*** Dataset excerpts ***

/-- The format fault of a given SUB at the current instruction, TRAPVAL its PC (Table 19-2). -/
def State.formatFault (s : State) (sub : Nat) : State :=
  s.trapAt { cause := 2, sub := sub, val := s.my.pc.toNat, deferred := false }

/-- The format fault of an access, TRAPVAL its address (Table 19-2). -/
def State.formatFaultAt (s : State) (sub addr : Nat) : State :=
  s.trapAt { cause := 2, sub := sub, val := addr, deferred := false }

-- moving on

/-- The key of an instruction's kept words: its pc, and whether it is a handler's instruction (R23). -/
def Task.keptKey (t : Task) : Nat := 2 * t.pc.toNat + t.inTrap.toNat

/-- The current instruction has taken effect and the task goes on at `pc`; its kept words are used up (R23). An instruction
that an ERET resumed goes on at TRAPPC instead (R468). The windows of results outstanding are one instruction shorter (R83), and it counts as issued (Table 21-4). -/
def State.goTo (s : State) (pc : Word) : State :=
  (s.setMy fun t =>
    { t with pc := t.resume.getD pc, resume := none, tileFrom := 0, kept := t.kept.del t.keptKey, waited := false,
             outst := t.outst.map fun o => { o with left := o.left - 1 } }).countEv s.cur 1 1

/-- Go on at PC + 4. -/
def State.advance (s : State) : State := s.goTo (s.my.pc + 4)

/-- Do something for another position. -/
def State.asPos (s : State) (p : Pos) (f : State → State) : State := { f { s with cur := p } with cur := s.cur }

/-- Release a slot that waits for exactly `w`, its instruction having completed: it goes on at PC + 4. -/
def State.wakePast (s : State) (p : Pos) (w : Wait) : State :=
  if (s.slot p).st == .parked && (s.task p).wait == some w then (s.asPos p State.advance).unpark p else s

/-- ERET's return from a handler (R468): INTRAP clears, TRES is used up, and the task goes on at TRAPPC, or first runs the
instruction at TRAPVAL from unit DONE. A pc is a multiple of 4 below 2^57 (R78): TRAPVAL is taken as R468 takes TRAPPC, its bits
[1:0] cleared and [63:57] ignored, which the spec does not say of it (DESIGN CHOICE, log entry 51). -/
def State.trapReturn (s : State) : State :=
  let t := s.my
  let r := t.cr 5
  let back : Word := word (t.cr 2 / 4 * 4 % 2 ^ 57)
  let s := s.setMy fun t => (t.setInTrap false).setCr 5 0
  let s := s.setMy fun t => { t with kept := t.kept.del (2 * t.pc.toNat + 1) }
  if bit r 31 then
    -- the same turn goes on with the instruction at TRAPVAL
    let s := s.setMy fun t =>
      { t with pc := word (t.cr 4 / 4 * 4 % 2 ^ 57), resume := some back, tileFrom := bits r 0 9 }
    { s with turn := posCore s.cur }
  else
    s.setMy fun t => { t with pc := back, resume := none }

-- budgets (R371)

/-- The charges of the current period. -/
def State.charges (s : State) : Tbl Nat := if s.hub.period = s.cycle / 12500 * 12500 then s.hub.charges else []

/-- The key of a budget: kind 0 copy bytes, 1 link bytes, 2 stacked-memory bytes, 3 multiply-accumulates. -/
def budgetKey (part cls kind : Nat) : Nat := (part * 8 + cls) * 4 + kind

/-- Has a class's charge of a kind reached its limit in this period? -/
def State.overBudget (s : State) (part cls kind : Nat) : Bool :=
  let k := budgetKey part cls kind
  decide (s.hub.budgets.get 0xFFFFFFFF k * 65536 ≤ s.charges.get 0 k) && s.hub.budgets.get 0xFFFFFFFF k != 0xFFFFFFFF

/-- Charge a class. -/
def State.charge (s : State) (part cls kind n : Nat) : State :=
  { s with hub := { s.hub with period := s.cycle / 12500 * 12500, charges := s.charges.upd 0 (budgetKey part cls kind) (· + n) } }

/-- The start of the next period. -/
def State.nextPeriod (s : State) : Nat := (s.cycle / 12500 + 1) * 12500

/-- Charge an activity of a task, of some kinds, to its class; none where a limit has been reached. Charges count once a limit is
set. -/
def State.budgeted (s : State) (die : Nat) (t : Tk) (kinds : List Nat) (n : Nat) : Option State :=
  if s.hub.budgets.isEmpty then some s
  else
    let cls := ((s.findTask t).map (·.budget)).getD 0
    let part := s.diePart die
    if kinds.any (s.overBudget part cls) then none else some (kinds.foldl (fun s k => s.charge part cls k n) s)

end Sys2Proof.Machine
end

*** End of Dataset excerpts ***
*** Dataset excerpts ***

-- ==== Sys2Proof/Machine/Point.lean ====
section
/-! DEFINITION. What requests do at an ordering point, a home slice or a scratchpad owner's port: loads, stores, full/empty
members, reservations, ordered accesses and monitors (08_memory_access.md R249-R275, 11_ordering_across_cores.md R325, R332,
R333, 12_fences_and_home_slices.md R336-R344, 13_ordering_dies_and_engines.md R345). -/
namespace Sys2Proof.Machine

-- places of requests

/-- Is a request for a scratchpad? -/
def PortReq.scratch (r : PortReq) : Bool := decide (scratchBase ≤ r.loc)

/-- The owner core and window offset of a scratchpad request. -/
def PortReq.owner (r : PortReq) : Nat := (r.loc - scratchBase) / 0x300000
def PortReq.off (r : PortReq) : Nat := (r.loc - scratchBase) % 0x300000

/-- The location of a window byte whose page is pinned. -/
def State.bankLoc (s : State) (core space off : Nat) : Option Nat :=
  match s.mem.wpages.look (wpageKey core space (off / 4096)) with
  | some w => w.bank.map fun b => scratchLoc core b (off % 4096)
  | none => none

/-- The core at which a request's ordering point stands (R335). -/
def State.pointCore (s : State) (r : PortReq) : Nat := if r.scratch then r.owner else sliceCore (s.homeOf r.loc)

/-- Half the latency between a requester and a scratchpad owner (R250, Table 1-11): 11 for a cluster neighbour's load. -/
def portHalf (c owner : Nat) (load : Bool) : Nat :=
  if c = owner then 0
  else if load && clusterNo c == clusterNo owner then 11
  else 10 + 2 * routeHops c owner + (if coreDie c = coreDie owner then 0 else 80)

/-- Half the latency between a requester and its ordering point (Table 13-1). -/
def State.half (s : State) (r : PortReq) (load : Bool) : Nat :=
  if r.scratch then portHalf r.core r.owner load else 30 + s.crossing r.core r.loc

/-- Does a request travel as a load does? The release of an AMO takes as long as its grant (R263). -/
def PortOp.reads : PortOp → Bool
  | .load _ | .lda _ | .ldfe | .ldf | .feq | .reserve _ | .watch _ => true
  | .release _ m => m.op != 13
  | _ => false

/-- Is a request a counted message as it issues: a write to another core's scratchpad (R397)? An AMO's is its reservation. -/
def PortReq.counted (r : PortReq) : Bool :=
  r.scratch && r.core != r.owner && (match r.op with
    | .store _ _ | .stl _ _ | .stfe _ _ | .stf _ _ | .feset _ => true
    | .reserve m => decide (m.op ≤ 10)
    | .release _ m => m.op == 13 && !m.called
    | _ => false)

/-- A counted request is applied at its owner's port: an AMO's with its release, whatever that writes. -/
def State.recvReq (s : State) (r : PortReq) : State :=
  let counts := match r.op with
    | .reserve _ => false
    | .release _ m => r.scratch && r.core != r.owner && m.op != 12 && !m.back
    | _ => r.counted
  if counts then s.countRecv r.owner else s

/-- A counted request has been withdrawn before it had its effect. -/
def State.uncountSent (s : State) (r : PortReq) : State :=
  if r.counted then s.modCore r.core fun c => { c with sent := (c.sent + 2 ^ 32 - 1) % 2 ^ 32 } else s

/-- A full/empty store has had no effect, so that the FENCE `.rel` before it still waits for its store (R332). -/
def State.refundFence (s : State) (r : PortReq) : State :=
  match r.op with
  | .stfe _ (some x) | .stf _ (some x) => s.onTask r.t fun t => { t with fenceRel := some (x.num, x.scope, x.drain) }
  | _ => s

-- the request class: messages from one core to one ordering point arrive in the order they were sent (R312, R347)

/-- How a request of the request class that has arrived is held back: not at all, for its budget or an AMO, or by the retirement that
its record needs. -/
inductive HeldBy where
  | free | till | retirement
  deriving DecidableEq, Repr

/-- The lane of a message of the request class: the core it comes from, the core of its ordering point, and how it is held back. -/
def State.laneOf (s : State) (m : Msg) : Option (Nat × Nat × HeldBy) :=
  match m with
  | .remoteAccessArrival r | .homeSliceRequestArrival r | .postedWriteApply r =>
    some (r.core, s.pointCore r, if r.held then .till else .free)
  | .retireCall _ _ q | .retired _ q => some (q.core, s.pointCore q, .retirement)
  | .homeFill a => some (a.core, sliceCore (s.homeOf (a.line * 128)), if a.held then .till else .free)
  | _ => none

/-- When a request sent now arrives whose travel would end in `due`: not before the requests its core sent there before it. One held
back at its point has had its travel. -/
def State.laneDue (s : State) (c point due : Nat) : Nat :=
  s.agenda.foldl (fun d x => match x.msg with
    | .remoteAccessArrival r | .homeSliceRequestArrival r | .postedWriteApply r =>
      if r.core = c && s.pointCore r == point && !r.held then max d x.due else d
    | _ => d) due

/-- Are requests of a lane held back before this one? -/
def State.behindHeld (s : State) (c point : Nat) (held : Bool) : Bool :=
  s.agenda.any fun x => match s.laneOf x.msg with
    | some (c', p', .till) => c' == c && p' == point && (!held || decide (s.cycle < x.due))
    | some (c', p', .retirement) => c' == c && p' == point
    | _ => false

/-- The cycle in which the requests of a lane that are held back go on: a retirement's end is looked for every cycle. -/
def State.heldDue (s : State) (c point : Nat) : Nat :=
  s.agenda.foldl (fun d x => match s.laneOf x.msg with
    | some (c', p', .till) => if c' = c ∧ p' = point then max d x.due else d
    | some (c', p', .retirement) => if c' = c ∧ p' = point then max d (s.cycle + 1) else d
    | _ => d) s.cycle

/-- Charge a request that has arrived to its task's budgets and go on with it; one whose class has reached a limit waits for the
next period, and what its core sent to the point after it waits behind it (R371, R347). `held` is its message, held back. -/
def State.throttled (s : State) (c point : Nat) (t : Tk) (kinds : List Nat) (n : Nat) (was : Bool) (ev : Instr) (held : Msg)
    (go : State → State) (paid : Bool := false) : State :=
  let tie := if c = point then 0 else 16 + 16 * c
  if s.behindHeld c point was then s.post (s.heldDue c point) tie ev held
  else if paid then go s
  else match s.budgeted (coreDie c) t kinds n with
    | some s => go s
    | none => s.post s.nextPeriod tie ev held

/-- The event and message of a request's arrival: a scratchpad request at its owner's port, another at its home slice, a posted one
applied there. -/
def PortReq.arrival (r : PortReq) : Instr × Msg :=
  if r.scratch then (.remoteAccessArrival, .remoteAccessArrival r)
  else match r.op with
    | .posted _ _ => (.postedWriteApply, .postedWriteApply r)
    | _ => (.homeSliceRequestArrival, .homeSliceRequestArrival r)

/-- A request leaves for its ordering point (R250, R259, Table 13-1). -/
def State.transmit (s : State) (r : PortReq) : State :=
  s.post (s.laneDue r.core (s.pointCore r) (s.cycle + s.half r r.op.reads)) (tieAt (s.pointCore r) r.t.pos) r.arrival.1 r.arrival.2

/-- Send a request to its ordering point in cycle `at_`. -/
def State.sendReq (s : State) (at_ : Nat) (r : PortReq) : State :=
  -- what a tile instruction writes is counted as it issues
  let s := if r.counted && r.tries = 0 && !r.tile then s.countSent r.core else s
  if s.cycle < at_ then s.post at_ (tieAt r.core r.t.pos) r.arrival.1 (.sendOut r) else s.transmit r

*** End of Dataset excerpts ***

#### Problem description
From the data above, output exactly the lines between the one containing "t with kept" and the one containing "def State.nextPeriod (s", counting both of them.

#### Exercise solution
  let s := s.setMy fun t => { t with kept := t.kept.del (2 * t.pc.toNat + 1) }
  if bit r 31 then
    -- the same turn goes on with the instruction at TRAPVAL
    let s := s.setMy fun t =>
      { t with pc := word (t.cr 4 / 4 * 4 % 2 ^ 57), resume := some back, tileFrom := bits r 0 9 }
    { s with turn := posCore s.cur }
  else
    s.setMy fun t => { t with pc := back, resume := none }

-- budgets (R371)

/-- The charges of the current period. -/
def State.charges (s : State) : Tbl Nat := if s.hub.period = s.cycle / 12500 * 12500 then s.hub.charges else []

/-- The key of a budget: kind 0 copy bytes, 1 link bytes, 2 stacked-memory bytes, 3 multiply-accumulates. -/
def budgetKey (part cls kind : Nat) : Nat := (part * 8 + cls) * 4 + kind

/-- Has a class's charge of a kind reached its limit in this period? -/
def State.overBudget (s : State) (part cls kind : Nat) : Bool :=
  let k := budgetKey part cls kind
  decide (s.hub.budgets.get 0xFFFFFFFF k * 65536 ≤ s.charges.get 0 k) && s.hub.budgets.get 0xFFFFFFFF k != 0xFFFFFFFF

/-- Charge a class. -/
def State.charge (s : State) (part cls kind n : Nat) : State :=
  { s with hub := { s.hub with period := s.cycle / 12500 * 12500, charges := s.charges.upd 0 (budgetKey part cls kind) (· + n) } }

/-- The start of the next period. -/
def State.nextPeriod (s : State) : Nat := (s.cycle / 12500 + 1) * 12500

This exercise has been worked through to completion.